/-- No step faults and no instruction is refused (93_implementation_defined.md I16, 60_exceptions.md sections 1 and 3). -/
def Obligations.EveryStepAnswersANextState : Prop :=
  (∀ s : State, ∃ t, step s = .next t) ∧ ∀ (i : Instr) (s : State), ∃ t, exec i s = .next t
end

* **Task**
Every line from the one containing "def Obligations.EveryStepAnswersANextState : Prop" through the final line of the data above is to be restated word for word, and nothing more.

* **Answer area**
def Obligations.EveryStepAnswersANextState : Prop :=
  (∀ s : State, ∃ t, step s = .next t) ∧ ∀ (i : Instr) (s : State), ∃ t, exec i s = .next t
end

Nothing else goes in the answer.